Когда я, как и обещал, пришел к миссис Кроцки, двери открыла Наоми. В гостиной на диване уже была постелена постель, на которой я должен был сторожить открытое окно, чтобы ночью какой-нибудь чудак не забрался сюда со двора. Миссис Кроцки уже отправилась спать в свою маленькую спальню. Когда Наоми сообщила об этом, я тут же поцеловал ее, и она продлила поцелуй. Губы у Наоми были упругие и гладкие, без единой шероховатости, как у некоторых очень молодых девушек. На ней была белая блузка с острым вырезом. Я провел пальцами по этому вырезу. Гладкая кожа. За столом я выложил из мешка половину фруктового торта и начатую бутылку бренди, которые принес из синагоги. Наоми только пригубила бренди и отщипнула кусочек торта. Я же выпил полбокала.
– Антони, хочешь чаю?
– Нет, – и я шепотом сказал ей в самое ухо: – Я хочу тебя, – и стал расстегивать ее блузку. Она сказала обиженным голосом:
– Антони, ты совсем не уважаешь меня?
– Наоми, ты понижаешь меня в ранге.
– Это как?
– Прошлый раз ты спрашивала, люблю ли я тебя, а теперь ты спрашиваешь, уважаю ли я тебя. А что выше, – любовь или уважение? – В большой спальне Наоми включила телевизор. Я обнял ее. Между нашими телами было слишком много материи. Это меня раздражало. Я стащил с себя рубашку, снова обнял Наоми. Чувствовать голой грудью ее жесткий бюстгальтер было неприятно. Я стал разнимать застежку бюстгальтера, сказал:
– Наоми, не надевай при мне бюстгальтер с твердыми чашками.

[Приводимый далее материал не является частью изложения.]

-- ==== Sys2Proof/Tests/Slice0.lean ====
section
/-! SUPPORT. Tests: the checks of well-formedness, frames and messages written out from the spec, worked examples of
the spec, and for each statement states and operands that meet its hypotheses. -/

namespace Sys2Proof.Tests

set_option Elab.async false

open Sys2Proof.Machine

/-! ## States to test on -/

/-- The header of a request of a port, examined and taken in one step. -/
def hdr (p : Port) : Hdr := { port := p, tag := 7, stage := .whole }

/-- The header of a request that its port passes on. -/
def passed (p : Port) : Hdr := { port := p, tag := 7, stage := .pass }

/-- A port that is UP. -/
def upPort (c : Cls) : PortRec := { up := true, cls := c, events := 0, mask := 0, transit := none, waiting := [] }

/-- Ports UP of class OPERATOR, PLAYOUT, OVERLAY and MONITOR. -/
def fourPorts : Vector PortRec 4 := #v[upPort .operator, upPort .playout, upPort .overlay, upPort .monitor]

/-- The part before CONFIGURE with its ports UP. -/
def fresh : State := { State.reset with ports := fourPorts }

/-- A unit at a position of the background, in step with its link UP. -/
def inStepUnit (i : Fin 16) : TileUnit :=
  { TileUnit.initial true with
    state := .inStep, power := true, position := some (i.val % 4, i.val / 4), ctx := some .background }

/-- A configured part, lit, with 512 slots, sixteen tiles in step and the bus free. -/
def lit : State :=
  { fresh with
    store := { Store.initial with running := none }
    dir := { Directory.initial with populated := 512, free := [(0, 512)] }
    scene := { SceneEngine.initial with
      window := .lit, frame := 100, timer := true, grid := some { rate := 25, cols := 4, rows := 4 } }
    units := Vector.ofFn inStepUnit }

/-- A page of one tile and two cells that port 1 owns and shares, in slots 0 and 1. -/
def still : Page :=
  { state := .ready, kind := .still, width := 1, height := 1, cells := 2, rate := some 25, baseSlot := 0
    slotCount := 2, owner := 1, shared := true, showClasses := 0b1110, writeClasses := 0b1110, valid := 0b11
    latest := none, pins := 0, busy := none, damaged := some false }

/-- A LIVE page of one tile and two cells, in slots 2 and 3. -/
def live : Page :=
  { still with state := .live, kind := .live, rate := none, baseSlot := 2, valid := 0b01, latest := some 0, damaged := none }

/-- A state with one page entry given. -/
def withPage (pg : Handle) (p : Page) (s : State) : State :=
  { s with dir := { s.dir with pages := s.dir.pages.set pg.toNat (some p) (by exact pg.isLt) } }

/-- Page 4 is a STILL page, and page 5 a LIVE one. -/
def paged : State := withPage 4 still (withPage 5 live { lit with dir := { lit.dir with free := [(4, 508)] } })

– Теперь других не бывает, – сказала она извиняющимся тоном. В постели простыня с дыркой уже не казалась мне пикантной деталью, а только признаком глупого ханжества. Между половыми актами я спросил:
– Твоя мать знает, что мы лежим в кровати, а не смотрим телевизор?
– Знает, – и она тихим голосом стала объяснять: – Мама всегда была безгрешной женщиной. Но она мудрая женщина и все понимает. Когда я сказала ей, что плохо себя чувствую и часто устаю, она сама первая сказала, что мне нужен мужчина. Это меня шокировало, но когда я тебя в первый раз увидела, я поняла, что она права. – Я спросил:
– Значит, она специально нас познакомила? – Наоми не ответила, обняла меня одной рукой, поцеловала в плечо. Когда она пошла в душевую кабину, я пошел за ней. Она сопротивлялась, но я крепко держал ее за руку. Душ мы принимали вместе. Наоми старалась повернуться ко мне спиной, отворачивалась, но я держал ее лицом к себе. Когда мы вытирались полотенцами, я приподнял на ладони ее большую грудь, и это привело меня в возбуждение. Наоми все пыталась высвободиться из моих рук, и это еще больше меня возбуждало. Прижав ее к себе, я сказал:
– Наоми, ты меня стесняешься. Почему? Ты же не девочка.
– Я не могу иначе, – сказала она жалобным тоном. – Я не могу, когда ты на меня смотришь. – Я снова почувствовал раздражение.
– Наоми, ты же не стесняешься меня, когда мы ебемся, а это куда интимней, чем просто смотреть. – В кровати мне была неприятна простыня с дыркой, хотя теперь она лежала смятой у нас в ногах. И еще раздражало присутствие в этой квартире миссис Кроцки, старухи с красными глазами, которая теперь спала в маленькой спальне и была мудрой женщиной, и все понимала. Когда я стал засыпать, меня тут же разбудила Наоми, деликатно тряхнув за плечо.
– Антони, тебе нужно пойти в гостиную на твою постель. – Но и в гостиной мне тоже не пришлось выспаться. Еще до рассвета Наоми разбудила меня и сказала, что мне надо уйти пораньше, пока еще все спят, чтобы на лестнице меня не увидели соседи. Домой ушел я сонным и раздраженным. Это было не внове. Так же крадучись я уходил от Розы и от многих других женщин.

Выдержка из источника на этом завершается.